> WORK ITEM
Within the listing below, how many lines hold "fieldOf"? Reply with that number and no other text.

> GIVEN DATA

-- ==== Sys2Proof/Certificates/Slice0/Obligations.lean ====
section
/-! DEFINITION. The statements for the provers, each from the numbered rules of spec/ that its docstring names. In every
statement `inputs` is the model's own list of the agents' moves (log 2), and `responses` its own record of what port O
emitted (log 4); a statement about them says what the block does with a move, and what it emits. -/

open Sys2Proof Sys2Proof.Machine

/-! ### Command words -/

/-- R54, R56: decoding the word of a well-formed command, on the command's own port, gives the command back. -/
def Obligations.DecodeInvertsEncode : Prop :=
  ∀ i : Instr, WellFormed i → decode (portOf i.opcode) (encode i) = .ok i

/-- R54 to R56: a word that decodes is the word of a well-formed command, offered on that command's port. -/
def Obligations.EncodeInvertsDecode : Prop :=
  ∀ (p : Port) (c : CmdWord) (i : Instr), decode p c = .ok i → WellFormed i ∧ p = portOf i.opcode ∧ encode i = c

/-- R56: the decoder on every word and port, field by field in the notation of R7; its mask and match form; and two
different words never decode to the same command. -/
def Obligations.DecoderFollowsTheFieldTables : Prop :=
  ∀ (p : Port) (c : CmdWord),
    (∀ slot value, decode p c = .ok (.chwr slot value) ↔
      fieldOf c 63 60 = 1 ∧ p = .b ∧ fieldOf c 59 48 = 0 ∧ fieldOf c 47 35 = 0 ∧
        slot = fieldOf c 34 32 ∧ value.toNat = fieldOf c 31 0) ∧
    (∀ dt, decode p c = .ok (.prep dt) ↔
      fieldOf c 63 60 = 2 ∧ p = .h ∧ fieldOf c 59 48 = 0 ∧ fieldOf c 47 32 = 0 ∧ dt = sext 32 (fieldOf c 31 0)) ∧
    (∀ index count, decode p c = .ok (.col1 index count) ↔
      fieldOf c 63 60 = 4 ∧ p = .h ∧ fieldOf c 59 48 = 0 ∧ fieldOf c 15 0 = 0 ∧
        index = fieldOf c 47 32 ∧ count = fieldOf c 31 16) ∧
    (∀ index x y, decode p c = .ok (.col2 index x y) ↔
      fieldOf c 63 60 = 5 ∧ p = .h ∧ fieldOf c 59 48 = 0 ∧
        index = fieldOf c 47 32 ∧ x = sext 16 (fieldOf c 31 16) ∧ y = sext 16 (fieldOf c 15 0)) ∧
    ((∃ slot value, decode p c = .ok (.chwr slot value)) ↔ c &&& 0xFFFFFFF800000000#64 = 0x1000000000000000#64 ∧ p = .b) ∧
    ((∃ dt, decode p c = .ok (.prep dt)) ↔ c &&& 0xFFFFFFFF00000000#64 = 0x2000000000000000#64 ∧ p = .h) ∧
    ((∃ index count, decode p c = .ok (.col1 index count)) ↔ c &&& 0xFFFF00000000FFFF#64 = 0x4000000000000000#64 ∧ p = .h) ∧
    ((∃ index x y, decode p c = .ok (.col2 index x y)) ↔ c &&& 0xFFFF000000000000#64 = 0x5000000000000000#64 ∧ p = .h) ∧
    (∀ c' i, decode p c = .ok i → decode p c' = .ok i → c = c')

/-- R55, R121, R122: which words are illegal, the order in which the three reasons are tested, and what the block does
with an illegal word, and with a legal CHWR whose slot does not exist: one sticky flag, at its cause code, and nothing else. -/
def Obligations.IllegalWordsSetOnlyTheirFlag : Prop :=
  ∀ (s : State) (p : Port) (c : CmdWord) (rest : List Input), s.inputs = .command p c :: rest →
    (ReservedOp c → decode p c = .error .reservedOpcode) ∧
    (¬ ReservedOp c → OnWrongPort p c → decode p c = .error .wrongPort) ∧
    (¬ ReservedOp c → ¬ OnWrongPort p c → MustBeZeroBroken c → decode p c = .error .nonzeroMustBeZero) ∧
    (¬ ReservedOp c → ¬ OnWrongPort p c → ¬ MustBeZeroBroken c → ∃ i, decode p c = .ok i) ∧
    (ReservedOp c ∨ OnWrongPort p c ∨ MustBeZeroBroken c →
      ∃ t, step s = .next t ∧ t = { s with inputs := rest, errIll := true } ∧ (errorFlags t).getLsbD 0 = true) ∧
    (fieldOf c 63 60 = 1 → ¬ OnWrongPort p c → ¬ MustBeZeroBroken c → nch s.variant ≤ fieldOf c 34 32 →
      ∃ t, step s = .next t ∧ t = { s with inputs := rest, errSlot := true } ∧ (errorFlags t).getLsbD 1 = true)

==

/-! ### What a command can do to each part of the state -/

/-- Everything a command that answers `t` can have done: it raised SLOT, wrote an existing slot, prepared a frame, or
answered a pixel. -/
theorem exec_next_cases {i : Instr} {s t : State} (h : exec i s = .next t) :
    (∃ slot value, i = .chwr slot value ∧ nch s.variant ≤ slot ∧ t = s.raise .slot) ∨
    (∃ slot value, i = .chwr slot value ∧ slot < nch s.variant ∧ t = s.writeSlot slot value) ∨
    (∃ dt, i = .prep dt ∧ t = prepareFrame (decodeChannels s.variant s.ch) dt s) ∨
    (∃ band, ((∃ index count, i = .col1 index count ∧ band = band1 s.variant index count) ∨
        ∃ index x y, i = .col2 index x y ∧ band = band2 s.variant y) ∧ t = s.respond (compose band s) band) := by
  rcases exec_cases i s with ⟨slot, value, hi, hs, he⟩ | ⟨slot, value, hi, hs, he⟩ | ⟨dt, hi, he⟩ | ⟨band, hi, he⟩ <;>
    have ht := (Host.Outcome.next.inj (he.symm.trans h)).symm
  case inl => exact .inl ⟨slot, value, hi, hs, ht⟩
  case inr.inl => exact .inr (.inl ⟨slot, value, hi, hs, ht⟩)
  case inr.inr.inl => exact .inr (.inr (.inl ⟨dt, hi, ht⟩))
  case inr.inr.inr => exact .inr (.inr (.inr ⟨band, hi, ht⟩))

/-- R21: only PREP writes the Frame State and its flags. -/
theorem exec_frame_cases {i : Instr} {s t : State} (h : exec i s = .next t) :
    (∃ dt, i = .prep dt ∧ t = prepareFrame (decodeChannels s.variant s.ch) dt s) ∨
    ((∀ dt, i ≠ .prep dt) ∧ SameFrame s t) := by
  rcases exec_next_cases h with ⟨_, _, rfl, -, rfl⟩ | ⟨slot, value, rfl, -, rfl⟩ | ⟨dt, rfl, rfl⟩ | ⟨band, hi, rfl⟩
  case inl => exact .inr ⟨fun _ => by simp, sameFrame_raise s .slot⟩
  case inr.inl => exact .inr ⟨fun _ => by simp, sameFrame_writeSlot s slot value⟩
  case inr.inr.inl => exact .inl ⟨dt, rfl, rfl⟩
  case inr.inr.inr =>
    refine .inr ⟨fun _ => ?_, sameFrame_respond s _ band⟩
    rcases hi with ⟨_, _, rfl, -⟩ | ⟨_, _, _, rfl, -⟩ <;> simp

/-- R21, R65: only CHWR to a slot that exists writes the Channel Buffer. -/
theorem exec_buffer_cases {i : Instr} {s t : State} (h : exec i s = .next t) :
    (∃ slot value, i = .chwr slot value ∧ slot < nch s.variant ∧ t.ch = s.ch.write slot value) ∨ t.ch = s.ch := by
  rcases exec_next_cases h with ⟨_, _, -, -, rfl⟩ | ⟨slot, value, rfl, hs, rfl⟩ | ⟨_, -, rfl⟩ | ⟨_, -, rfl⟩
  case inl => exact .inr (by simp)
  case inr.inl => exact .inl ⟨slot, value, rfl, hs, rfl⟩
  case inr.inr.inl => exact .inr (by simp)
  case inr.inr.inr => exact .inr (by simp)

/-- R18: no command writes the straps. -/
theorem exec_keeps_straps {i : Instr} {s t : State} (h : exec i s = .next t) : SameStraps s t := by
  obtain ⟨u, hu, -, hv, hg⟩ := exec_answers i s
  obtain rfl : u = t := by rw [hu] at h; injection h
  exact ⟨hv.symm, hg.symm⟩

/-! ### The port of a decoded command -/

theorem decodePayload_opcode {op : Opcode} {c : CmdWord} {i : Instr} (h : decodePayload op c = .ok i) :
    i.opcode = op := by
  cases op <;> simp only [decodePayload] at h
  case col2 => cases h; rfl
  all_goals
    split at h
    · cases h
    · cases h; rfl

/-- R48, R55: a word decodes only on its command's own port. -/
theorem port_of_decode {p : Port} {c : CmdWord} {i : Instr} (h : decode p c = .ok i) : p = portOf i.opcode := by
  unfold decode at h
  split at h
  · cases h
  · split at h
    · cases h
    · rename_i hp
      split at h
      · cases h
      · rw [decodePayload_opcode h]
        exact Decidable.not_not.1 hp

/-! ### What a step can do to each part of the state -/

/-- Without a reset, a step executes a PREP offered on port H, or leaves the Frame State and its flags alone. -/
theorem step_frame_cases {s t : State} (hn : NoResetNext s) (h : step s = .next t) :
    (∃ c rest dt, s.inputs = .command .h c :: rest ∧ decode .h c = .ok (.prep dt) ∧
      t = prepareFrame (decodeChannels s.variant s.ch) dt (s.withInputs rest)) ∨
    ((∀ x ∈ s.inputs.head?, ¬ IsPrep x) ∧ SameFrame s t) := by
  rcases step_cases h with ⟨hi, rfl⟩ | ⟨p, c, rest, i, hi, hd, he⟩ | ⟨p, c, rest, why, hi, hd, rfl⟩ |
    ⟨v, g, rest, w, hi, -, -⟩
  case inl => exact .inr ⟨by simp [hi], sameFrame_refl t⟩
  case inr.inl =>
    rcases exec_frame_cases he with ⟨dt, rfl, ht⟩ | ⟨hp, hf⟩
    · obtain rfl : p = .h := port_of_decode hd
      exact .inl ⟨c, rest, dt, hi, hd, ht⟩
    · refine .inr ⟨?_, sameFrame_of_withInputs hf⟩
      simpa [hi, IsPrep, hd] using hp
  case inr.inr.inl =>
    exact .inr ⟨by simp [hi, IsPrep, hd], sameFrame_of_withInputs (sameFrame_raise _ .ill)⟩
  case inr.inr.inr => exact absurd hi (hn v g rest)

* * *

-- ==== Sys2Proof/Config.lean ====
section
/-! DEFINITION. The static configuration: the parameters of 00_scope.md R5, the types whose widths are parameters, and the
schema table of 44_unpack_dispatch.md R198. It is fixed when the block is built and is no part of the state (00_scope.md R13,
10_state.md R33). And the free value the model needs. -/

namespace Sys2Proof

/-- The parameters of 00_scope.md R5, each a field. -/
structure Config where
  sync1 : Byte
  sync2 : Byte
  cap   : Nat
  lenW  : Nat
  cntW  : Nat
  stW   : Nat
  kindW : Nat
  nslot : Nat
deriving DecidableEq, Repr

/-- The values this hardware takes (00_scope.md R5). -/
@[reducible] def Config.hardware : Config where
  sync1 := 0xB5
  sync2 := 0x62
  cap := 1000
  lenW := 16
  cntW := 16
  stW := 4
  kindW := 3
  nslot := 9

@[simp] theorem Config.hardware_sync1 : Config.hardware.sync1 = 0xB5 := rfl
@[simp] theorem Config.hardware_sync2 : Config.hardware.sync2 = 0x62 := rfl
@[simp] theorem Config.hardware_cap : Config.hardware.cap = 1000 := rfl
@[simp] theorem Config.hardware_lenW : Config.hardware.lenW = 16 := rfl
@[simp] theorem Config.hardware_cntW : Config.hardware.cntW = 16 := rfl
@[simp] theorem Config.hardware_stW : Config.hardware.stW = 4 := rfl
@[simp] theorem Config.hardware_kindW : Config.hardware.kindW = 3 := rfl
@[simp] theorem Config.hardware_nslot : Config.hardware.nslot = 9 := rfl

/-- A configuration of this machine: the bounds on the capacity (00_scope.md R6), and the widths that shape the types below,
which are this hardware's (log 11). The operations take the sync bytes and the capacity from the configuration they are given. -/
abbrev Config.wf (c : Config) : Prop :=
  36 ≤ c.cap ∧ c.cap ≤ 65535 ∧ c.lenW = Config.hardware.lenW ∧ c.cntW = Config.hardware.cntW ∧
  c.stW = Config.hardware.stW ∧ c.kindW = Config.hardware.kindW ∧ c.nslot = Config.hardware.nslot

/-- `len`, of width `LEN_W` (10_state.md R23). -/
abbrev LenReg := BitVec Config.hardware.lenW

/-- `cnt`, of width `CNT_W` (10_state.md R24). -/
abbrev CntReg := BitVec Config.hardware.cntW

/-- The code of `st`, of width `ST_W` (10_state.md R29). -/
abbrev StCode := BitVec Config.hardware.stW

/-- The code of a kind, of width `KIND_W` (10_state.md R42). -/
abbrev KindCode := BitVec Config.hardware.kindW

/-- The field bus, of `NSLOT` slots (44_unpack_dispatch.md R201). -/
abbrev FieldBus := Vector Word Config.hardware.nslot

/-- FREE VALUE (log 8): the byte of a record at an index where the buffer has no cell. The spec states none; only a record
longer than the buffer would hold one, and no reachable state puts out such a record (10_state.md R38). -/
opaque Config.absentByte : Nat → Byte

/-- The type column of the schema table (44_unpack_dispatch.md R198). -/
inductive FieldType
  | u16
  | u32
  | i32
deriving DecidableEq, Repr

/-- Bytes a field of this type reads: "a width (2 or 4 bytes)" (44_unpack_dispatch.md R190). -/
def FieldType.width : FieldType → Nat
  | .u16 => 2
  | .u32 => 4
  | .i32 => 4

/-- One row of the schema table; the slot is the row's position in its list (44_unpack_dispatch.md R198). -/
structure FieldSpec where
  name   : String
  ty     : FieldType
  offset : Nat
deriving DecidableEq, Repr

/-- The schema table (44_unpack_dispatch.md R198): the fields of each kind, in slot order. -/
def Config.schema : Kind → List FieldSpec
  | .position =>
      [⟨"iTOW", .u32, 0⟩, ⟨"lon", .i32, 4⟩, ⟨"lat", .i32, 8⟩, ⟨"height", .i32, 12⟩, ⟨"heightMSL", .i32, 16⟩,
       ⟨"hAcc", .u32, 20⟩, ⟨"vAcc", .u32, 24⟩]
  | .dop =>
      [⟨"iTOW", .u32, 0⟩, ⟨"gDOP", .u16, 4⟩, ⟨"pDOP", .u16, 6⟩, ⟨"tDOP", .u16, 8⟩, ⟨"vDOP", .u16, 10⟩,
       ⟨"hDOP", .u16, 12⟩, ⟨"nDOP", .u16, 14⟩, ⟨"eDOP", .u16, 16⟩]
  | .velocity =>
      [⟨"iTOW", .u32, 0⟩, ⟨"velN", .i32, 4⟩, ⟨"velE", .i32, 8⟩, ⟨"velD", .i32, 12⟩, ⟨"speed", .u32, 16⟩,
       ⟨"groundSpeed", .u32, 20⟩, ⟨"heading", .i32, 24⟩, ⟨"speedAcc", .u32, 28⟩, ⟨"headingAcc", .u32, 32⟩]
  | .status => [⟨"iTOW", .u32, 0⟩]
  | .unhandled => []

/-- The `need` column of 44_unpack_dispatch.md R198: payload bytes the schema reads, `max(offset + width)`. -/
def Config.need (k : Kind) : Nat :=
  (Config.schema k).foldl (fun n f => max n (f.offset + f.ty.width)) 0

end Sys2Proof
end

> ANSWER FOR THIS EXERCISE
8